顺子吓的冷汗直流,他不断给朱灼磕头:“殿下三思,皇上吩咐过您三年之内同皇后娘娘无召不得见面,若是被皇上发现殿下您的太子之位就不保了,外头一堆豺狼虎豹盯着您的一言一行,您前脚才进坤宁宫后脚肯定消息就会泄露到皇上那里,殿下,您和皇后娘娘好不容易才把太子之位夺到手,现在万万不能冲动啊殿下。”顺子苦口婆心的劝说着,就希望能让朱灼打消去坤宁宫的念头,只要能把太子之位保住外头那些人才会有一丝忌惮,不然就是为砧板上的鱼肉任人宰割了。

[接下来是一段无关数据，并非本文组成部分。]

/-- R395, R397, R399: the next completion of a ring is written to its place in the ring, under a credit, with the pass
in its phase bit; the tail moves on, and a completion that asks for it or does not say DONE sets the ring's cause. R397
to R399, R404, R405: a CR_HEAD write returns the credits of the completions that it passes, and is counted where it
would pass the tail; a CR_SIZE write makes an idle ring empty on its first pass; a completion that has waited TIME_US
sets the ring's cause. A write of 1 to a cause bit clears it, and INT_TEST sets the bits that its branch has. Where
the spec is open, it follows log entry 62. -/
def Obligations.RingsTakeCompletionsAndWrites : Prop :=
  (∀ (s : State) (r : Nat) (c : Completion) (rest : List Completion), s.blk.live = true → r < 16 → 16 ≤ s.blk.crEntries r →
    (s.blk.ring r).pend = c :: rest → (c.credit = true ∨ 0 < s.blk.crFree r) →
    let x := s.blk.ring r
    let t := s.blk.crTail r
    Ends (.completionWrite r 0) s fun b =>
      b.xnat (s.blk.pair (CR_BASE_LO r) + 32 * t) 32 = (c.record x.pass s.blk.now).toNat ∧
      (∀ a, a < s.blk.pair (CR_BASE_LO r) + 32 * t ∨ s.blk.pair (CR_BASE_LO r) + 32 * t + 32 ≤ a → b.xget a = s.blk.xget a) ∧
      b.ring r = { x with pend := rest, since := x.since + 1, inUse := if c.credit = true then x.inUse else x.inUse + 1
                          pass := if t + 1 = s.blk.crEntries r then !x.pass else x.pass } ∧
      b.crTail r = (t + 1) % s.blk.crEntries r ∧ b.rf (CR_STAT r) 16 16 = min (s.blk.rf (CR_STAT r) 16 16 + 1) 0xFFFF ∧
      (c.irq = true ∨ 16 ≤ c.status → b.rb (INT_CAUSE 0) r = true) ∧
      (c.sig = none → b.fk.counters = s.blk.fk.counters ∧ b.fk.threads = s.blk.fk.threads) ∧
      RegsOnly [CR_TAIL r, CR_STAT r, INT_CAUSE 0] s.blk { b with ext := s.blk.ext, fk := { b.fk with
        rings := s.blk.fk.rings, counters := s.blk.fk.counters, threads := s.blk.fk.threads } }) ∧
  (∀ (s : State) (r : Nat) (data : Word),
    let acked := fun (b : Block) => b.bus = { s.blk.bus with ack := true, rdata := 0, err := false }
    (r < 16 → s.blk.portCase (CR_HEAD r) = .go → Ends (.crHeadWrite r data) s fun b => acked b ∧
      (∀ x, x ≠ r → b.ring x = s.blk.ring x) ∧
      (let n := s.blk.crEntries r
       let h := data.toNat % 2 ^ 14
       let moved := (h + n - s.blk.crHead r) % n
       if n ≠ 0 ∧ h < n ∧ moved ≤ (s.blk.crTail r + n - s.blk.crHead r) % n then
         b.crHead r = h ∧ b.ring r = { s.blk.ring r with inUse := (s.blk.ring r).inUse - moved } ∧
         b.reg (CR_STAT r) = s.blk.reg (CR_STAT r)
       else b.crHead r = s.blk.crHead r ∧ b.ring r = s.blk.ring r ∧
         b.rf (CR_STAT r) 0 16 = min (s.blk.rf (CR_STAT r) 0 16 + 1) 0xFFFF) ∧
      RegsOnly [CR_HEAD r, CR_STAT r] s.blk { b with bus := s.blk.bus, fk := { b.fk with rings := s.blk.fk.rings } }) ∧
    (r < 16 → s.blk.portCase (CR_SIZE r) = .go → Ends (.crSizeWrite r data) s fun b => acked b ∧
      (if (s.blk.ring r).inUse = 0 ∧ (∀ n ∈ List.range 64, s.blk.sqEn n = true → s.blk.sqRing n ≠ r) then
        b.rf (CR_SIZE r) 0 15 = data.toNat % 2 ^ 15 ∧ b.crHead r = 0 ∧ b.crTail r = 0 ∧
        b.ring r = { s.blk.ring r with pass := true } ∧
        (let v := data.toNat % 2 ^ 15
         b.crEntries r = (if 16 ≤ v ∧ v ∈ (List.range 15).map (2 ^ ·) then v else 0) ∧ b.crFree r = b.crEntries r - 1)
       else b.reg (CR_SIZE r) = s.blk.reg (CR_SIZE r) ∧ b.crHead r = s.blk.crHead r ∧ b.ring r = s.blk.ring r) ∧
      RegsOnly [CR_SIZE r, CR_HEAD r, CR_TAIL r] s.blk { b with bus := s.blk.bus, fk := { b.fk with rings := s.blk.fk.rings } }) ∧
    (r < 16 → s.blk.live = true → s.blk.rb (CR_IRQ r) 31 = true → s.blk.rf (CR_IRQ r) 0 16 ≠ 0 →
      0 < (s.blk.ring r).since → Ends (.crIrqTimer r) s fun b =>
        b.reg (INT_CAUSE 0) = s.blk.reg (INT_CAUSE 0) ||| BitVec.ofNat 32 (2 ^ r) ∧ RegsOnly [INT_CAUSE 0] s.blk b ∧
        b.fk = s.blk.fk) ∧
    (∀ n, n < 9 → s.blk.portCase (INT_CAUSE n) = .go → s.blk.portCase (INT_TEST n) = .go →
      (Ends (.intCauseClear n data) s fun b => acked b ∧
        b.reg (INT_CAUSE n) = s.blk.reg (INT_CAUSE n) &&& ~~~(data &&& causeMask n) ∧
        (∀ x, x < 16 → b.ring x = if n = 0 ∧ s.blk.rb (INT_CAUSE 0) x = true ∧ data.getLsbD x = true
          then { s.blk.ring x with since := 0 } else s.blk.ring x) ∧
        RegsOnly [INT_CAUSE n] s.blk { b with bus := s.blk.bus, fk := { b.fk with rings := s.blk.fk.rings } }) ∧
      (Ends (.intTest n data) s fun b => acked b ∧
        b.reg (INT_CAUSE n) = s.blk.reg (INT_CAUSE n) ||| (data &&& causeMask n) ∧
        RegsOnly [INT_CAUSE n] s.blk { b with bus := s.blk.bus })))

/-! Submission queues and completion rings (14.2 to 14.6). -/

/-- R381, R389, R391, R392, R394, R400: a doorbell of a running queue starts a scan, or one more after the scan in
progress; an invalidate drops its cached entries first. A write that sets EN of a queue that is off, with entries and a
sized ring, starts it on its head; a write of EN = 0 drains it; RESUME runs a stopped queue again; every other write to
a queue that runs or is stopped changes its PAUSE alone. R389, R390, R393, R400: a scan caches the entry at FETCH while
its OWN is 1, notes the first malformed one and the reason of Table 14.4 for it, and ends at an entry whose OWN is 0.
When the head entry is the malformed one the queue stops on it with a MALFORMED completion and a cause. A draining queue
is off once its jobs have ended and their completions are written. Where the spec is open, it follows log entries 60
and 61. -/
def Obligations.QueuesFollowTheirWritesAndEntries : Prop :=
  (∀ (s : State) (n : Nat) (data : Word), n < 64 → s.blk.portCase (SQ_CFG n) = .go →
    s.blk.portCase (SQ_DOORBELL n) = .go → s.blk.portCase (SQ_INVALIDATE n) = .go →
    let q := s.blk.q n
    let again := if q.scanning = true then { q with again := true } else { q with scanning := true }
    let does := fun (i : Instr) (regs : List Nat) (x : SubQueue) (P : Block → Prop) => Ends i s fun b =>
      b.bus = { s.blk.bus with ack := true, rdata := 0, err := false } ∧ b.q n = x ∧ (∀ m, m ≠ n → b.q m = s.blk.q m) ∧ P b ∧
      RegsOnly regs s.blk { b with bus := s.blk.bus, fk := { b.fk with queues := s.blk.fk.queues } }
    let cfg := fun (regs : List Nat) (x : SubQueue) (P : Block → Prop) =>
      ∀ i, i = Instr.sqEnable n data ∨ i = .sqDisable n data ∨ i = .sqResume n data ∨ i = .sqPauseWrite n data →
        does i (SQ_CFG n :: regs) x P
    (s.blk.sqState n = 1 → does (.sqDoorbell n data) [] again (fun _ => True) ∧
      does (.sqInvalidate n data) [SQ_FETCH n] { again with cache := [], bad := none } (fun b =>
        s.blk.sqEntries n ≠ 0 → b.sqFetch n = (s.blk.sqHead n + q.started.length) % s.blk.sqEntries n)) ∧
    (s.blk.sqState n ≠ 1 → does (.sqDoorbell n data) [] q (fun _ => True) ∧ does (.sqInvalidate n data) [] q (fun _ => True)) ∧
    (s.blk.sqState n = 0 → data.getLsbD 31 = true → s.blk.sqEntries n ≠ 0 → 16 ≤ s.blk.crEntries (bits data 12 4) →
      cfg [SQ_HEAD n, SQ_FETCH n] { again with cache := [], bad := none } fun b =>
        b.sqEn n = true ∧ b.sqState n = 1 ∧ b.sqPause n = data.getLsbD 30 ∧ b.sqPrio n = bits data 22 2 ∧
        b.sqCtx n = bits data 16 6 ∧ b.sqRing n = bits data 12 4 ∧ b.sqHead n = s.blk.sqHead n % s.blk.sqEntries n ∧
        b.sqFetch n = (s.blk.sqHead n % s.blk.sqEntries n + q.started.length) % s.blk.sqEntries n) ∧
    (s.blk.sqState n = 0 → data.getLsbD 31 = true → s.blk.sqEntries n = 0 ∨ s.blk.crEntries (bits data 12 4) < 16 →
      cfg [] q fun b => b.reg (SQ_CFG n) = s.blk.reg (SQ_CFG n)) ∧
    (s.blk.sqState n = 1 ∨ s.blk.sqState n = 3 → data.getLsbD 31 = false →
      cfg [SQ_FETCH n] { q with cache := [], bad := none, scanning := false, again := false } fun b =>
        b.sqEn n = false ∧ b.sqState n = 2 ∧ b.sqPause n = data.getLsbD 30 ∧ b.sqPrio n = s.blk.sqPrio n ∧
        b.sqCtx n = s.blk.sqCtx n ∧ b.sqRing n = s.blk.sqRing n) ∧
    (s.blk.sqState n = 3 → data.getLsbD 31 = true → data.getLsbD 27 = true → cfg [SQ_ERRIDX n] again fun b =>
      b.sqState n = 1 ∧ b.sqPause n = data.getLsbD 30 ∧ b.rb (SQ_ERRIDX n) 31 = false ∧ b.sqCtx n = s.blk.sqCtx n) ∧
    (s.blk.sqState n = 1 ∨ (s.blk.sqState n = 3 ∧ data.getLsbD 27 = false) → data.getLsbD 31 = true → cfg [] q fun b =>
      b.reg (SQ_CFG n) = (s.blk.reg (SQ_CFG n) &&& 0xBFFFFFFF) ||| (data &&& 0x40000000))) ∧
  (∀ (s : State) (n : Nat), s.blk.live = true → n < 64 →
    let q := s.blk.q n
    let others := fun (b : Block) => ∀ m, m ≠ n → b.q m = s.blk.q m
    (s.blk.scans n = true → s.blk.sqEntries n ≠ 0 →
      let i := s.blk.sqFetch n
      let e := BitVec.ofNat 512 (s.blk.xnat (s.blk.pair (SQ_BASE_LO n) + 64 * i) 64)
      (Ends (.sqEntryFetch n 0) s fun b => others b ∧
        (if e.getLsbD 63 = true then
          b.q n = { q with
            cache := q.cache ++ [{ idx := i, bits := e }]
            bad := if q.bad = none ∧ s.blk.entryReason n e ≠ 0 then some (i, s.blk.entryReason n e, entTag e) else q.bad } ∧
          b.sqFetch n = (i + 1) % s.blk.sqEntries n
         else b.q n = { q with scanning := q.again, again := false } ∧ b.sqFetch n = i) ∧
        RegsOnly [SQ_FETCH n] s.blk { b with fk := { b.fk with queues := s.blk.fk.queues } }) ∧
      (∀ code, code % 4 ≠ 0 → q.bad = none → Ends (.sqEntryFetch n code) s fun b => others b ∧
        ∃ tag, (b.q n).bad = some (i, 5, tag))) ∧
    (∀ idx reason tag, q.bad = some (idx, reason, tag) → s.blk.sqState n = 1 → s.blk.headBad n = true → idx < 4096 →
      reason < 16 → Ends (.queueStop n) s fun b => others b ∧ b.sqState n = 3 ∧ b.sqEn n = s.blk.sqEn n ∧
        b.sqFetch n = idx ∧ b.rb (SQ_ERRIDX n) 31 = true ∧ b.rf (SQ_ERRIDX n) 24 4 = reason ∧ b.rf (SQ_ERRIDX n) 0 12 = idx ∧
        b.q n = { q with cache := [], bad := none, scanning := false, again := false } ∧
        (∃ c : Completion, (b.ring (s.blk.sqRing n)).pend = (s.blk.ring (s.blk.sqRing n)).pend ++ [c] ∧ c.job = tag ∧
          c.sq = n ∧ c.status = stMalformed ∧ c.idx = idx ∧ c.sig = none ∧ c.credit = false) ∧ b.rb (INT_CAUSE 0) 16 = true ∧
        RegsOnly [SQ_CFG n, SQ_FETCH n, SQ_ERRIDX n, INT_CAUSE 0] s.blk
          { b with fk := { b.fk with queues := s.blk.fk.queues, rings := s.blk.fk.rings } }) ∧
    (s.blk.sqState n = 2 → s.blk.sqRunning n = 0 → q.started = [] →
      (∀ e ∈ s.blk.fk.rings, ∀ c ∈ e.2.pend, c.sq ≠ n) → Ends (.queueOff n) s fun b =>
        b.sqState n = 0 ∧ b.sqFetch n = s.blk.sqHead n ∧ b.rb (INT_CAUSE 0) 17 = true ∧
        RegsOnly [SQ_CFG n, SQ_FETCH n, INT_CAUSE 0] s.blk b))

殿中十分安静只有朱灼沉重的呼吸声透露着他内心的愤懑,他想的远比顺子多得多,看似那些虎视眈眈的人不敢动他,实际上恨不得生吞他的血肉。

生在帝王之家他从小接受到的教育都十分残忍,父子不是父子,兄弟间连手足之情都没有,在皇家谈亲情是要被人耻笑的。

就算是被贬为庶人或是被夺去性命朱灼都认了,至少在他死之前能见母后一面,那就足矣。

看着朱灼决绝的背影顺子咬着牙跟上去,他是朱灼最亲近的内侍,两人的关系一直都是一荣俱荣,一损俱损。

太子殿下都不怕那他一个无根的人就不应该畏畏缩缩。

大不了就是一死。

“殿下,奴才同您一块去。”顺子声音不再像往常那样尖锐。

面对空荡荡的东宫两人都很清楚没有退路可言。

赵言和陈东平还在里头迷路,左拐右拐愣是找不到正确的方向,陈东平又怕又急:“大人,我们怎么又绕回这条回廊了,关键是除了门外的侍卫一个人都没见着,这东宫未免太阴森了吧。”早知道他以前就不听那么多关于东宫的鬼故事了,现在他总觉得毛骨悚然,生怕下一秒见到阴间的东西。

“别急,实在不行我们原路返回找那位侍卫问问情况。”赵言回头安慰陈东平,东宫里确实一点人气都没有,一阵风吹过来灰尘漫天飞舞,有些地方甚至已经被蜘蛛网覆盖,那些植被奄奄一息没有生机,可见平时是没人打理的。

这里不像东宫反而像冷宫。

太子不受宠的传言在赵言心里落实了。

这太子混的确实很惨。

心里想着事赵言是直接撞上“一堵墙”后才归拢思绪,紧而响起的是一声尖锐的声音:“来人呐,保护太子殿下!”顺子落后朱灼三步且这里是一个拐角,他没有看到拐角另一边赵言,只看到朱灼脚步踉跄的差点摔倒在地,幸亏他赶紧冲过来扶住,对于这种情况他下意识的认为是有人行刺。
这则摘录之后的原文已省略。